Here, we learned the value of a car horn in stand-still traffic (it’s just a means to express your frustrations) and of chains on snow-covered roads. We also learned why Kashmiri drivers prefer not to use chains, unless having your passengers push the car up hill no longer works. We stayed in a tourist town where the local wildlife population — mostly monkeys and wild dogs — far outnumbered the local female population. Our only contact with local Kashmir women was the occasional mother of a worker, or perhaps in the neighboring towns we road to on our backcountry adventure. We discovered the city culture of Sringar, the capital of Jammu and Kashmir, and explored the city’s lake, where a whole community lives off the water, gardening, selling, shopping and going about their daily business.
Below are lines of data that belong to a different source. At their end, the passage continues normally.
-- ==== Sys2Proof/Laws/Ctl2.lean ====
section
/-! SUPPORT. Laws/Ctl2.lean: one lemma per operation of the machine: it leaves the control part of every core (part 2, in the order in which operations use
each other). -/

namespace Sys2Proof.Machine

open Sys2Proof

theorem State.startMxp_ctl {o : State} {x0 : State} {x1 : Hdr} {x2 : Nat} {x3 : Nat} {x4 : Ctx} (h : Ctl o x0) :
    Ctl o (State.startMxp x0 x1 x2 x3 x4) := by
  unfold State.startMxp
  repeat' first
    | with_reducible assumption | extract_lets | intro _ | with_reducible apply State.noEffect_ctl | with_reducible apply State.begin_ctl
    | with_reducible apply ctl_ite | with_reducible apply ctlF_self | with_reducible refine ctl_modCore ?_ (fun _ => rfl)
    | with_reducible refine ctl_setCore ?_ (ctl_core (by with_reducible assumption) _) | split | dsimp only [ctl_mk]

theorem State.unbindEpoch_ctl {o : State} {x0 : State} {x1 : Nat} {x2 : Nat} (h : Ctl o x0) :
    Ctl o (State.unbindEpoch x0 x1 x2) := by
  unfold State.unbindEpoch
  repeat' first
    | with_reducible assumption | extract_lets | intro _ | with_reducible apply State.setFld_ctl | with_reducible apply State.setBit_ctl
    | with_reducible apply ctl_ite | with_reducible apply ctlF_self | with_reducible refine ctl_modCore ?_ (fun _ => rfl)
    | with_reducible refine ctl_setCore ?_ (ctl_core (by with_reducible assumption) _) | split | dsimp only [ctl_mk]

theorem State.modAsk_ctl {o : State} {x0 : State} {x1 : Nat} {x2 : Nat} {x3 : Ask → Ask} (h : Ctl o x0) :
    Ctl o (State.modAsk x0 x1 x2 x3) := by
  unfold State.modAsk
  repeat' first
    | with_reducible assumption | extract_lets | intro _ | with_reducible apply ctl_ite | with_reducible apply ctlF_self
    | with_reducible refine ctl_modCore ?_ (fun _ => rfl) | with_reducible refine ctl_setCore ?_ (ctl_core (by with_reducible assumption) _) | split
    | dsimp only [ctl_mk]

theorem State.unbindAsk_ctl {o : State} {x0 : State} {x1 : Ask} (h : Ctl o x0) :
    Ctl o (State.unbindAsk x0 x1) := by
  unfold State.unbindAsk
  repeat' first
    | with_reducible assumption | extract_lets | intro _ | with_reducible apply State.unbindEpoch_ctl | with_reducible apply State.modAsk_ctl
    | with_reducible apply ctl_ite | with_reducible apply ctlF_self | with_reducible refine ctl_modCore ?_ (fun _ => rfl)
    | with_reducible refine ctl_setCore ?_ (ctl_core (by with_reducible assumption) _) | split | dsimp only [ctl_mk]

theorem State.countWalk_ctl {o : State} {x0 : State} {x1 : Nat} {x2 : Nat} {x3 : Nat} {x4 : Walk} (h : Ctl o x0) :
    Ctl o (State.countWalk x0 x1 x2 x3 x4) := by
  unfold State.countWalk
  repeat' first
    | with_reducible assumption | extract_lets | intro _ | with_reducible apply State.addReg_ctl | with_reducible apply State.coreFault_ctl
    | with_reducible apply ctl_ite | with_reducible apply ctlF_self | with_reducible refine ctl_modCore ?_ (fun _ => rfl)
    | with_reducible refine ctl_setCore ?_ (ctl_core (by with_reducible assumption) _) | split | dsimp only [ctl_mk]

theorem State.tellAsk_ctl {o : State} {x0 : State} {x1 : Ask} {x2 : Nat} {x3 : Nat} {x4 : List Byte} (h : Ctl o x0) :
    Ctl o (State.tellAsk x0 x1 x2 x3 x4) := by
  unfold State.tellAsk
  repeat' first
    | with_reducible assumption | extract_lets | intro _ | with_reducible apply State.complete_ctl | with_reducible apply State.modAsk_ctl
    | with_reducible apply ctl_ite | with_reducible apply ctlF_self | with_reducible refine ctl_modCore ?_ (fun _ => rfl)
    | with_reducible refine ctl_setCore ?_ (ctl_core (by with_reducible assumption) _) | split | dsimp only [ctl_mk]

theorem State.bindEpoch_ctl {o : State} {x0 : State} {x1 : Nat} {x2 : Nat} (h : Ctl o x0) :
    Ctl o (State.bindEpoch x0 x1 x2) := by
  unfold State.bindEpoch
  repeat' first
    | with_reducible assumption | with_reducible apply State.setFld_ctl | dsimp only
We discovered that in spite of being about 9 miles from the Line of Control, one of the most dangerous borders in the world between India and Pakistan, we were constantly surrounded by some of the most open and friendly people I have ever met. Perhaps the most important lesson we learned on our trip, though, was to always expect the unexpected and that the sooner we let go of our Western expectations and plans and followed along on the Kashmiri pace of life, the more enjoyable and entertaining our experience would be.